-- ==== Sys2Proof/Word.lean ====
section
/-! DEFINITION. The machine's word types (00_scope.md R9, R12): every value is an unsigned bit field. -/

namespace Sys2Proof

/-- A byte: a general register, a timer, a memory cell, the immediate `kk` (R9: V_WIDTH, TIMER_WIDTH). -/
abbrev Byte := BitVec 8

/-- A 16-bit word: the instruction word, `I`, `pc` and a call-stack slot (R9). -/
abbrev Word := BitVec 16

/-- The 12-bit address field `nnn` (30_encoding.md R72). -/
abbrev Addr := BitVec 12

/-- The index of a general register, V0 to VF (10_state.md R22). -/
abbrev Reg := Fin 16

/-- The index of a key, 0x0 to 0xF (10_state.md R37). -/
abbrev KeyIndex := Fin 16

/-- VF, the flag register: index 15 (10_state.md R23). -/
abbrev VF : Reg := 15

/-- A register index as the four bits of an instruction field (30_encoding.md R72). -/
abbrev nibble (x : Fin 16) : BitVec 4 := BitVec.ofFin x

end Sys2Proof
end

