-- ==== Sys2Proof/Machine/Flow.lean ====
section
/-! DEFINITION. The meanings of 41_control_flow.md: SYS, RET, JP, CALL, JP V0 and the four register skips. -/

namespace Sys2Proof.Machine

/-- SYS nnn (R100). Under SYS_MODE = unknown the step never gets here, since the word decodes as Unknown;
the meaning then raises what that step raises (notes/assumptions/7.md). -/
def execSys (nnn : Addr) (s : State) : Answer :=
  match s.cfg.sysMode with
  | .nop => advance s
  | .unknown => raise (.unknownOpcode (encode (.sys nnn)))

/-- RET (R101). -/
def execRet (s : State) : Answer :=
  attempt s.pop fun r => setPc r.1.toNat r.2

/-- JP nnn (R102). -/
def execJp (nnn : Addr) (s : State) : Answer := setPc nnn.toNat s

/-- CALL nnn (R103): a full stack first, then the return address, then the target (60_exceptions.md R259). -/
def execCall (nnn : Addr) (s : State) : Answer :=
  attempt (s.push (s.ms.pc + 2#16)) fun pushed =>
    attempt (checkPc (s.ms.pc.toNat + 2)) fun _ => setPc nnn.toNat pushed

/-- JP V0, nnn (R104): the sum is unbounded. -/
def execJpV0 (nnn : Addr) (s : State) : Answer :=
  setPc (nnn.toNat + (s.getV (jumpOffsetRegister s.cfg nnn)).toNat) s

/-- SE Vx, kk (R105). -/
def execSeImm (x : Reg) (kk : Byte) (s : State) : Answer := skipIf (s.getV x == kk) s

/-- SNE Vx, kk (R106). -/
def execSneImm (x : Reg) (kk : Byte) (s : State) : Answer := skipIf (s.getV x != kk) s

/-- SE Vx, Vy (R107). -/
def execSeReg (x y : Reg) (s : State) : Answer := skipIf (s.getV x == s.getV y) s

/-- SNE Vx, Vy (R108). -/
def execSneReg (x y : Reg) (s : State) : Answer := skipIf (s.getV x != s.getV y) s

end Sys2Proof.Machine
end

=-=-=-=-=

What you are asked to do: Output an exact copy of the lines from the one holding "def execJp (nnn" to the last line of the data, inclusive, and nothing beyond that range.

Output for this task:
def execJp (nnn : Addr) (s : State) : Answer := setPc nnn.toNat s

/-- CALL nnn (R103): a full stack first, then the return address, then the target (60_exceptions.md R259). -/
def execCall (nnn : Addr) (s : State) : Answer :=
  attempt (s.push (s.ms.pc + 2#16)) fun pushed =>
    attempt (checkPc (s.ms.pc.toNat + 2)) fun _ => setPc nnn.toNat pushed

/-- JP V0, nnn (R104): the sum is unbounded. -/
def execJpV0 (nnn : Addr) (s : State) : Answer :=
  setPc (nnn.toNat + (s.getV (jumpOffsetRegister s.cfg nnn)).toNat) s

/-- SE Vx, kk (R105). -/
def execSeImm (x : Reg) (kk : Byte) (s : State) : Answer := skipIf (s.getV x == kk) s

/-- SNE Vx, kk (R106). -/
def execSneImm (x : Reg) (kk : Byte) (s : State) : Answer := skipIf (s.getV x != kk) s

/-- SE Vx, Vy (R107). -/
def execSeReg (x y : Reg) (s : State) : Answer := skipIf (s.getV x == s.getV y) s

/-- SNE Vx, Vy (R108). -/
def execSneReg (x y : Reg) (s : State) : Answer := skipIf (s.getV x != s.getV y) s

end Sys2Proof.Machine
end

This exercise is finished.